■ PROBLEM:
Give back exactly the lines that run from the beginning of the entries to the line containing "let apart (l", both included, and nothing else.

(Collected data)

● ● ● ● ● ● ●

/-- The operand conditions of each V, W and M instruction that takes an entry of the queue, for a hart; none for every
other instruction, for `tshp`, and for the whole-register moves. -/
def askedOf (i : Instr) (h : Hart) : Option Asked :=
  let et := fieldOf h.vtype 0 8
  let ct := fieldOf h.vtype 24 8
  let g := 2 ^ fieldOf h.vtype 8 2
  let vl := h.vl.toNat
  let x (r : BitVec 5) : Nat := (h.xr r).toNat
  let plain (l : List (BitVec 5)) (types : List Nat) (ops : List (BitVec 5)) : Option Asked :=
    some ⟨ops, [], et ∈ types, groupList g false l, fun _ => True⟩
  let apart (l : List (BitVec 5)) (types : List Nat) (ops : List (BitVec 5)) : Option Asked :=
    some ⟨ops, [], et ∈ types, groupList g true l, fun _ => True⟩
  let shift (a n : BitVec 5) : Option Asked :=
    some ⟨[], [], et ∈ integerCodes ∧ 0 ≤ n.toInt, groupList g false [a], fun _ => True⟩
  let scaled (d a b : BitVec 5) : Option Asked :=
    some ⟨[], [], et = 0x35 ∧ vl ≤ (if h.vtype.getLsbD 15 then h.c else h.c / 4) ∧
      d.toNat + g ≤ 31 ∧ a.toNat + g ≤ 31 ∧ b.toNat + g ≤ 31, groupList g false [a, b], fun r => r + g ≤ 31⟩
  let convert (a : BitVec 5) (p : Prop) (far : Bool) : Option Asked :=
    let gs := groupFor g (widthOf ct) (widthOf et)
    some ⟨[], [], ct ∈ validCodes ∧ et ∈ validCodes ∧ p ∧ gs ≤ 8 ∧ vl ≤ limitOf ct gs h.c,
      [(a, gs, far || decide (widthOf ct ≠ widthOf et))], fun _ => True⟩
  let unit (data : List (BitVec 5)) (b : BitVec 5) (m : BitVec 1) (store : Bool) : Option Asked :=
    some ⟨[b], [], et ∈ byteCodes ∨ (et ∈ validCodes ∧ x b % 8 = 0 ∧ vl % unitOfCode et = 0 ∧ (store = true → m = 0)),
      groupList g false data, fun _ => True⟩
  let indexed (data : List (BitVec 5)) (v b n : BitVec 5) (types : List Nat) (more : Prop)
      (copy : Nat → Prop) : Option Asked :=
    let gi := groupFor g 32 (widthOf et)
    some ⟨[b], [], et ∈ types ∧ gi ≤ 8 ∧ vl ≤ limitOf 0x15 gi h.c ∧
      (v.toNat + g ≤ n.toNat ∨ n.toNat + gi ≤ v.toNat) ∧ more, (n, gi, true) :: groupList g false data, copy⟩
  let amo (v b n : BitVec 5) : Option Asked := indexed [] v b n [0x15, 0x16, 0x25, 0x26] True fun _ => True
  let feed (a b : BitVec 5) (k : Nat) : Option Asked :=
    let rows := fieldOf h.tshp 0 7
    some ⟨[], [], h.tshp.getLsbD 63 = false ∧ 0 < rows ∧ vl ≤ min 256 (h.c / 4 / rows) ∧
      ETy.ofCode (fieldOf h.tshp 24 8) ≠ none ∧ ETy.ofCode (fieldOf h.tshp 16 8) ≠ none ∧
      k * rows ≤ limitOf (fieldOf h.tshp 24 8) g h.c ∧ k * vl ≤ limitOf (fieldOf h.tshp 16 8) g h.c,
      groupList g false [a, b], fun _ => True⟩
  let tile : Option Asked :=
    let rows := fieldOf h.tshp 0 7
    some ⟨[], [], h.tshp.getLsbD 63 = false ∧ 0 < rows ∧ vl ≤ min 256 (h.c / 4 / rows), [], fun _ => True⟩
  let free : Option Asked := some ⟨[], [], True, [], fun _ => True⟩
  let mm (l : List (BitVec 5)) (types : List Nat) : Option Asked :=
    some ⟨l, l.map fun r => h.xr (r + 1), et ∈ types ∧ ∀ r ∈ l, r ≠ 0 ∧ r ≠ 31, [], fun _ => True⟩
  match i with
  | .vadd _ _ _ a b => plain [a, b] integerCodes []
  | .vsub _ _ _ a b => plain [a, b] integerCodes []
  | .vmul _ _ _ a b => plain [a, b] (integerCodes ++ [0x81]) []
  | .vmulh _ _ _ a b => plain [a, b] integerCodes []
  | .vmin _ _ _ a b => plain [a, b] integerCodes []
  | .vmax _ _ _ a b => plain [a, b] integerCodes []
  | .vand _ _ _ a b => plain [a, b] integerCodes []
  | .vor _ _ _ a b => plain [a, b] integerCodes []
  | .vxor _ _ _ a b => plain [a, b] integerCodes []
  | .vsadd _ _ _ a b => plain [a, b] integerCodes []
  | .vssub _ _ _ a b => plain [a, b] integerCodes []
  | .vmacc _ _ _ a b => plain [a, b] integerCodes []
  | .vaddx _ _ _ a b => plain [a] integerCodes [b]
  | .vmulx _ _ _ a b => plain [a] integerCodes [b]
  | .vaddi _ _ _ a _ => plain [a] integerCodes []
  | .vslli _ _ _ a n => shift a n
  | .vsrli _ _ _ a n => shift a n
  | .vsrai _ _ _ a n => shift a n
  | .vcmpeq _ _ _ a b => plain [a, b] (integerCodes ++ [0x81]) []
  | .vcmplt _ _ _ a b => plain [a, b] (integerCodes ++ [0x81]) []
  | .vcmple _ _ _ a b => plain [a, b] (integerCodes ++ [0x81]) []
  | .vsel _ m _ a b => if m = 1 then plain [a, b] validCodes [] else none
  | .vmvx _ _ _ b => plain [] validCodes [b]
  | .vfadd _ _ _ a b => plain [a, b] wideFloatCodes []
  | .vfsub _ _ _ a b => plain [a, b] wideFloatCodes []
  | .vfmul _ _ _ a b => plain [a, b] wideFloatCodes []
  | .vfdiv _ _ _ a b => plain [a, b] wideFloatCodes []
  | .vfsqrt _ _ _ a => plain [a] wideFloatCodes []
  | .vfma _ _ _ a b => plain [a, b] wideFloatCodes []
  | .vfmin _ _ _ a b => plain [a, b] wideFloatCodes []
  | .vfmax _ _ _ a b => plain [a, b] wideFloatCodes []
  | .vfcmpeq _ _ _ a b => plain [a, b] wideFloatCodes []
  | .vfcmplt _ _ _ a b => plain [a, b] wideFloatCodes []
  | .vfcmple _ _ _ a b => plain [a, b] wideFloatCodes []
  | .vfmulx _ _ _ a b => plain [a] wideFloatCodes [b]
  | .vfsmul _ _ d a b => scaled d a b
  | .vfsmacc _ _ d a b => scaled d a b
  | .vfcvt _ _ _ a => convert a (ct ∈ floatCodes ∧ et ∈ floatCodes) false
  | .vfcvti _ _ _ a => convert a (ct ∈ floatCodes ∧ et ∉ floatCodes) false
  | .vicvtf _ _ _ a => convert a (ct ∉ floatCodes ∧ et ∈ floatCodes) false
  | .vicvt _ _ _ a => convert a (ct ∉ floatCodes ∧ et ∉ floatCodes) false
  | .vskv _ _ _ a => convert a
      ((ct ∈ packedCodes ∧ et ∈ 0x81 :: slicedCodes ∧ widthOf et ≤ widthOf ct) ∨
        (et ∈ packedCodes ∧ ct ∈ 0x81 :: slicedCodes ∧ widthOf ct ≤ widthOf et)) true
  | .vredsum _ _ _ a => plain [a] integerCodes []
  | .vredmax _ _ _ a => plain [a] integerCodes []
  | .vfredsum _ _ _ a => plain [a] [0x34, 0x35, 0x44] []
  | .vfredmax _ _ _ a => plain [a] wideFloatCodes []
  | .vtopk _ _ _ a b =>
    some ⟨[b], [], et ∈ [0x35, 0x34, 0x44, 0x13, 0x14, 0x15, 0x23, 0x24, 0x25] ∧ x b ≤ h.c / 8, groupList g true [a],
      fun _ => True⟩
  | .vperm _ _ _ a b => apart [a, b] validCodes []
  | .vslideup _ _ _ a b => apart [a] validCodes [b]
  | .vslidedn _ _ _ a b => apart [a] validCodes [b]
  | .vcompress _ _ _ a => apart [a] validCodes []
  | .viota _ _ _ => plain [] integerCodes []
  | .kand _ _ _ _ _ => plain [] validCodes []
  | .kor _ _ _ _ _ => plain [] validCodes []
  | .kxor _ _ _ _ _ => plain [] validCodes []
  | .kandn _ _ _ _ _ => plain [] validCodes []
  | .knot _ _ _ _ => plain [] validCodes []
  | .kbefore _ _ _ _ => plain [] validCodes []
  | .kset _ _ _ => plain [] validCodes []
  | .vld _ m _ b _ => unit [] b m false
  | .vst _ m v b _ => unit [v] b m true
  | .vlds _ _ _ b n _ => plain [] byteCodes [b, n]
  | .vsts _ _ v b n _ => plain [v] byteCodes [b, n]
  | .vldff _ _ _ b _ => plain [] byteCodes [b]
  | .vqrd _ _ _ _ _ => plain [] byteCodes []
  | .vldx _ _ v b n _ => indexed [] v b n byteCodes True fun _ => True
  | .vstx _ _ v b n _ => indexed [v] v b n byteCodes True fun _ => True
  | .vamoadd _ _ v b n _ _ => amo v b n
  | .vamomin _ _ v b n _ _ => amo v b n
  | .vamomax _ _ v b n _ _ => amo v b n
  | .vamoand _ _ v b n _ _ => amo v b n
  | .vamoor _ _ v b n _ _ => amo v b n
  | .vamoxor _ _ v b n _ _ => amo v b n
  | .vamoswap _ _ v b n _ _ => amo v b n
  | .vamocas _ _ v b n _ _ =>
    let gi := groupFor g 32 (widthOf et)
    indexed [] v b n [0x15, 0x16, 0x25, 0x26]
      (v.toNat + g ≤ 31 ∧ (v.toNat + 2 * g ≤ n.toNat ∨ n.toNat + gi ≤ v.toNat + g)) fun _ => True
  | .mmcpy _ _ d a _ => mm [d, a] (byteCodes)
  | .mmadd _ _ d a b _ => mm [d, a, b] (packedCodes ++ wideFloatCodes)
  | .mmsub _ _ d a b _ => mm [d, a, b] (packedCodes ++ wideFloatCodes)
  | .mmmul _ _ d a b _ => mm [d, a, b] (packedCodes ++ wideFloatCodes)
  | .mmmin _ _ d a b _ => mm [d, a, b] (packedCodes ++ wideFloatCodes)
  | .mmmax _ _ d a b _ => mm [d, a, b] (packedCodes ++ wideFloatCodes)
  | .mxacc _ _ _ a b => feed a b 1
  | .mxsub _ _ _ a b => feed a b 1
  | .mopk _ _ _ a b => feed a b (fieldOf h.tshp 8 8)
  | .mzero _ _ => free
  | .mdrain _ _ _ _ => tile
  | .mrow _ _ _ _ => tile
  | .tsave _ _ _ => free
  | .trest _ _ _ => free
  | _ => none

/-- A destination of `n` registers from `d` fits its sources (R141). -/
def DestFits (srcs : List (BitVec 5 × Nat × Bool)) (d n : Nat) : Prop :=
  d % n = 0 ∧ ∀ x ∈ srcs, d + n ≤ x.1.toNat ∨ x.1.toNat + x.2.1 ≤ d ∨ (x.2.2 = false ∧ x.1.toNat = d ∧ x.2.1 = n)

/-- The group rules of R141 and, for a lent copy register, of R32. -/
def GroupsFit (i : Instr) (h : Hart) (x : Asked) : Prop :=
  let g := 2 ^ fieldOf h.vtype 8 2
  (∀ y ∈ x.srcs, y.1.toNat % y.2.1 = 0) ∧
  match destOf i with
  | .group d => DestFits x.srcs d.toNat g ∧
    ∀ l, h.loan = some l → l.dc = true → DestFits x.srcs l.vdc.toNat g ∧ x.copy l.vdc.toNat
  | .single d => DestFits x.srcs d.toNat 1 ∧
    ∀ l, h.loan = some l → l.dc = true → DestFits x.srcs l.vdc.toNat 1 ∧ x.copy l.vdc.toNat
  | .pred _ | .nothing => ∀ l, h.loan = some l → l.dc = false

/-- The mask rule of R32: a lent mask register asks for m = 1. -/
def LoanFits (i : Instr) (h : Hart) : Prop := ∀ l, h.loan = some l → l.k ≠ 0 → masked i = true

/-- The convoy that an instruction of a class joins or begins (R28, R29): the classes it then holds. -/
def JoinsConvoy (i : Instr) (c : Machine.Class) (h : Hart) (cv : List Machine.Class) : Prop :=
  match h.convoy with
  | none => cv = [c]
  | some l => if opensConvoy i = true then cv = [c] else c ∉ l ∧ cv = c :: l

/-- The number of that convoy among those of the hart: the next one where none is open or the instruction begins one. -/
def convoyNumber (i : Instr) (h : Hart) : Nat :=
  if h.convoy = none ∨ opensConvoy i = true then h.convoys + 1 else h.convoys

/-- The hart may let a V, W or M instruction enter: out of handler mode, its vector state in lanes. -/
def InLanes (h : Hart) : Prop := h.hm = false ∧ h.vloc = 1 ∧ h.share ≠ 0

/-- The captured entry (R138, R357): the scalar operands in the order of the written form (log entry 74), and a seed that is
0 outside SR (log entry 72). -/
def entryFor (i : Instr) (c : Machine.Class) (x : Asked) (h : Hart) (stamp : Nat) : QEntry where
  addr := h.pc
  instr := i
  cls := c
  loan := h.loan
  vl := h.vl.toNat
  start := 0
  vtype := h.vtype
  rm := h.frm
  tshp := h.tshp
  seed := if c ≠ .feed ∧ vectorMode h.vtype h.frm = .sr then h.seed else 0
  ops := Vector.ofFn fun j : Fin 3 => match x.ops[j.val]? with
    | some r => ⟨h.xr r, h.tagOf r⟩
    | none => ⟨0, none⟩
  strides := Vector.ofFn fun j : Fin 3 => x.strides.getD j.val 0
  mask := none
  probed := none
  limit := 0
  asked := false
  answer := none
  early := []
  convoy := convoyNumber i h
  done := false
  aged := false
  resumed := false
  stamp := stamp

/-- The instruction has passed the checks of entry: it has left the front end with the convoy it joined, and under SR
SEED has advanced. -/
def LeavesFrontEnd (i : Instr) (c : Machine.Class) (cv : List Machine.Class) (q : List QEntry) (s t : State) : Prop :=
  OnlyHart s t ∧
  t.hart = { s.hart.completed none with
    queue := q, convoy := some cv, convoys := convoyNumber i s.hart
    seed := if c ≠ .feed ∧ vectorMode s.hart.vtype s.hart.frm = .sr then s.hart.seed + 1 else s.hart.seed }

/-- Whole-register moves: class and base register. -/
def wholeMoveOf (i : Instr) : Option (Machine.Class × BitVec 5) :=
  match i with
  | .vsr _ _ x => some (.store, x)
  | .vsrPredicate _ _ x => some (.store, x)
  | .vlr _ _ x => some (.load, x)
  | .vlrPredicate _ _ x => some (.load, x)
  | _ => none

/-- Bit `i` of a predicate image. -/
def bitOf (img : Bytes) (i : Nat) : Bool := (Bytes.get img (i / 8)).getLsbD (i % 8)

/-! ### Element results (R142, R145, R146, R153 to R155) -/

/-- The hart acts, the given entry is its oldest, has not completed, and no younger one may go before it, and no other hart
of the core has queued work; no vector-side write of the hart is held. -/
def SoleIssuer (core : BitVec 8) (s : State) (e : QEntry) : Prop :=
  s.hart.life = .running ∧ s.hart.core = core ∧ s.hart.queue.head? = some e ∧ e.done = false ∧ (∀ n, s.mayOvertake (n + 1) = false) ∧
  (∀ h ∈ s.others, h.life = .running → h.core = core → h.queue = []) ∧
  ∀ w ∈ s.held, w.stream ≠ .vector s.hart.ser

/-- Is element `i` active: m = 0, or the bit of the mask register (R25, R32)? A mask already captured stands. -/
def isActive (e : QEntry) (h : Hart) (i : Nat) : Bool :=
  match e.mask with
  | some img => bitOf img i
  | none => !masked e.instr || h.kbit (match e.loan with
      | some l => l.k.toNat
      | none => 0) i

/-- Destination and result of an integer instruction of major 0x28: encoding, and whether it saturates (R145). -/
def integerLane (e : QEntry) (t : ETy) (h : Hart) : Option (BitVec 5 × (Nat → Nat × Bool)) :=
  let w := t.width
  let enc (r : BitVec 5) (i : Nat) : Nat := readElem h.vreg h.c r.toNat t i
  let val (r : BitVec 5) (i : Nat) : Int := t.intVal (enc r i)
  let wrap (v : Int) : Nat × Bool := (if t = .bipolar then (if 0 < v then 1 else 0) else (v % 2 ^ w).toNat, false)
  let lo : Int := if t.signed then -2 ^ (w - 1) else 0
  let hi : Int := if t.signed then 2 ^ (w - 1) - 1 else 2 ^ w - 1
  let sat (v : Int) : Nat × Bool := ((min (max v lo) hi % 2 ^ w).toNat, decide (v < lo ∨ hi < v))
  let x : Int := t.intVal (e.ops[0]).val.toNat
  let signed (v : Nat) : Int := if v < 2 ^ (w - 1) then (v : Int) else (v : Int) - 2 ^ w
  match e.instr with
  | .vadd _ _ d a b => some (d, fun i => wrap (val a i + val b i))
  | .vsub _ _ d a b => some (d, fun i => wrap (val a i - val b i))
  | .vmul _ _ d a b => some (d, fun i => wrap (val a i * val b i))
  | .vmulh _ _ d a b => some (d, fun i => wrap (val a i * val b i / 2 ^ w))
  | .vmin _ _ d a b => some (d, fun i => wrap (min (val a i) (val b i)))
  | .vmax _ _ d a b => some (d, fun i => wrap (max (val a i) (val b i)))
  | .vand _ _ d a b => some (d, fun i => (enc a i &&& enc b i, false))
  | .vor _ _ d a b => some (d, fun i => (enc a i ||| enc b i, false))
  | .vxor _ _ d a b => some (d, fun i => (enc a i ^^^ enc b i, false))
  | .vsadd _ _ d a b => some (d, fun i => sat (val a i + val b i))
  | .vssub _ _ d a b => some (d, fun i => sat (val a i - val b i))
  | .vmacc _ _ d a b => some (d, fun i => wrap (val d i + val a i * val b i))
  | .vaddx _ _ d a _ => some (d, fun i => wrap (val a i + x))
  | .vmulx _ _ d a _ => some (d, fun i => wrap (val a i * x))
  | .vaddi _ _ d a n => some (d, fun i => wrap (val a i + n.toInt))
  | .vslli _ _ d a n => some (d, fun i => wrap (val a i * 2 ^ n.toNat))
  | .vsrli _ _ d a n => some (d, fun i => (enc a i / 2 ^ n.toNat, false))
  | .vsrai _ _ d a n => some (d, fun i => wrap (signed (enc a i) / 2 ^ n.toNat))
  | .vmvx _ _ d _ => some (d, fun _ => ((e.ops[0]).val.toNat % 2 ^ w, false))
  | _ => none

/-- The types that the rows of R145 and `vmvx` take (R146). -/
def RowTakes (e : QEntry) (t : ETy) : Prop :=
  match e.instr with
  | .vmvx _ _ _ _ => True
  | .vmul _ _ _ _ _ => t.isFloat = false
  | _ => t.isFloat = false ∧ t ≠ .bipolar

● ● ● ● ● ● ●

■ RESPONSE:
/-- The operand conditions of each V, W and M instruction that takes an entry of the queue, for a hart; none for every
other instruction, for `tshp`, and for the whole-register moves. -/
def askedOf (i : Instr) (h : Hart) : Option Asked :=
  let et := fieldOf h.vtype 0 8
  let ct := fieldOf h.vtype 24 8
  let g := 2 ^ fieldOf h.vtype 8 2
  let vl := h.vl.toNat
  let x (r : BitVec 5) : Nat := (h.xr r).toNat
  let plain (l : List (BitVec 5)) (types : List Nat) (ops : List (BitVec 5)) : Option Asked :=
    some ⟨ops, [], et ∈ types, groupList g false l, fun _ => True⟩
  let apart (l : List (BitVec 5)) (types : List Nat) (ops : List (BitVec 5)) : Option Asked :=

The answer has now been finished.